[Collection entries]
BEGIN

-- ==== Sys2Proof/Machine/Messages.lean ====
section
/-! DEFINITION. Fabric messages (R306, R319, R320, R346): routing by the route table, and the control core's message
port. -/

namespace Sys2Proof.Machine

/-- Destination chip of a message. -/
def FabMsg.chip : FabMsg → BitVec 20
  | .barrier d _ _ => chipOf d.dest
  | .ctrl c _ => c

/-- A BARRIER message, which goes first in a control slot (R319). -/
def FabMsg.isBarrier : FabMsg → Bool
  | .barrier .. => true
  | .ctrl .. => false

/-- The selection of a route entry in force now: the job's, or what a job start would select (R317, R476). -/
def State.selNow (s : State) (k : Nat) (e : BitVec 128) : BitVec 2 :=
  if s.job.st == .running then s.routeSel k else s.routePick e

/-- Log a discarded message (R320). -/
def State.discardMsg (s : State) : State := s.note Code.msgDiscarded 0x43 0 0 noDpi 0

/-- Deliver or pass on a message at its destination chip (R320, R346): a BARRIER adds its increment to the counter of the core
that its kind names. One for a core of the chip that is absent, fenced or not ready, which the membership leaves out (R300), is
discarded (log entry 90); this core logs nothing of one for itself while it is fenced. -/
def State.deliverMsg (s : State) (m : FabMsg) : State :=
  match m with
  | .ctrl .. => s.emit (.toMgmt m)
  | .barrier d ec inc =>
    let k := kindOf d.dest
    if k = 1 + s.id.core.toNat then (if s.rep.coreFenced then s else s.addEc ec (inc.setWidth 16))
    else if 1 ≤ k ∧ k ≤ 8 ∧ s.sol.memb.getLsbD (k - 1) then s.emit (.routeMsg (k - 1) m)
    else s.discardMsg

/-- Route a message (R320): to this chip, to the control slot of its egress port here, or to the egress port's core. One that
no live path serves is discarded and logged. -/
def State.routeMsg (s : State) (m : FabMsg) : State :=
  if m.chip == s.id.chip then s.deliverMsg m
  else
    match s.routeFor m.chip with
    | none => s.discardMsg
    | some p =>
      let sel := s.selNow p.1 p.2
      if sel = 3#2 then s.discardMsg
      else
        let q := routePort p.2 sel.toNat
        if q / 8 = s.id.core.toNat then
          let n : Fin 8 := ⟨q % 8, Nat.mod_lt _ (by decide)⟩
          s.setPort n { s.port n with msgs := (s.port n).msgs ++ [m] }
        else s.emit (.routeMsg (q / 8) m)

/-- The fabric agent and inbound service work: READY has risen, and a fenced core has not withdrawn its admissions yet, which it does
once its admitted transfers have finished (R284, R398, R428). -/
def State.live (s : State) : Bool := s.bring.ready && !s.cal.withdrawn

/-- The core takes part in bring-up items and repairs: READY has risen and it is not fenced (R398, R428). -/
def State.works (s : State) : Bool := s.bring.ready && !s.rep.coreFenced

/-- A BARRIER message from the fabric (R320). -/
def execBarrierMessage (head : BarrierHead) (ec : BitVec 6) (inc : BitVec 8) (s : State) : Host.Outcome State Fault Refusal :=
  .next (if s.live then s.routeMsg (.barrier head ec inc) else s)

/-- A CTRL message of the management block, passed on without change (R306, R320). -/
def execCtrlMessage (payload : BitVec 128) (chip : BitVec 20) (s : State) : Host.Outcome State Fault Refusal :=
  .next (if s.live then s.routeMsg (.ctrl chip payload) else s)

/-! ### The message port (R346) -/

/-- A message leaves the message port for the fabric agent. -/
def State.passMessage (s : State) : State :=
  match s.cc.msgQ with
  | [] => s
  | m :: rest => if s.live then (s.withCc { s.cc with msgQ := rest }).routeMsg m else s

/-- Every waiting message leaves the message port. -/
def State.passMessages (s : State) : State := s.cc.msgQ.foldl (fun s _ => s.passMessage) s

/-- This core as the sender of a message; the control core has no agent code, and SRC_AGENT is 0 (log entry 128). -/
def State.messageSrc (s : State) : BitVec 27 := s.id.chip.setWidth 27 ||| (s.id.core.setWidth 27 <<< 20)

/-- Queue a message from MSG_DEST and MSG_ARG, or set LOST (R346). -/
def State.queueMessage (s : State) : State :=
  let c := s.cc
  let k := kindOf c.msgDest
  let inc : BitVec 8 := fld c.msgArg 8 8
  if 8 ≤ c.msgQ.length || k == 0 || 8 < k || offsetOf c.msgDest != 0 || inc == 0#8 then s.withCc { c with msgLost := true }
  else s.withCc { c with msgQ := c.msgQ ++ [.barrier ⟨c.msgDest, s.messageSrc⟩ (fld c.msgArg 0 6) inc] }

/-- A store to the message port that R335 lets through (R346). -/
def State.messageStore (s : State) (o : Nat) (v : W64) : State :=
  match o with
  | 0x00 => s.withCc { s.cc with msgDest := v }
  | 0x08 => s.withCc { s.cc with msgArg := v }
  | 0x10 => s.queueMessage
  | _ => if bit v 4 then s.withCc { s.cc with msgLost := false } else s

end Sys2Proof.Machine
end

END

* _EXERCISE PROMPT_: Using the data above, reproduce exactly the lines from the line that contains "def State.messageSrc (s" through the line that contains "msgQ := c.msgQ", including both.

* _SOLUTION_:
def State.messageSrc (s : State) : BitVec 27 := s.id.chip.setWidth 27 ||| (s.id.core.setWidth 27 <<< 20)

/-- Queue a message from MSG_DEST and MSG_ARG, or set LOST (R346). -/
def State.queueMessage (s : State) : State :=
  let c := s.cc
  let k := kindOf c.msgDest
  let inc : BitVec 8 := fld c.msgArg 8 8
  if 8 ≤ c.msgQ.length || k == 0 || 8 < k || offsetOf c.msgDest != 0 || inc == 0#8 then s.withCc { c with msgLost := true }
  else s.withCc { c with msgQ := c.msgQ ++ [.barrier ⟨c.msgDest, s.messageSrc⟩ (fld c.msgArg 0 6) inc] }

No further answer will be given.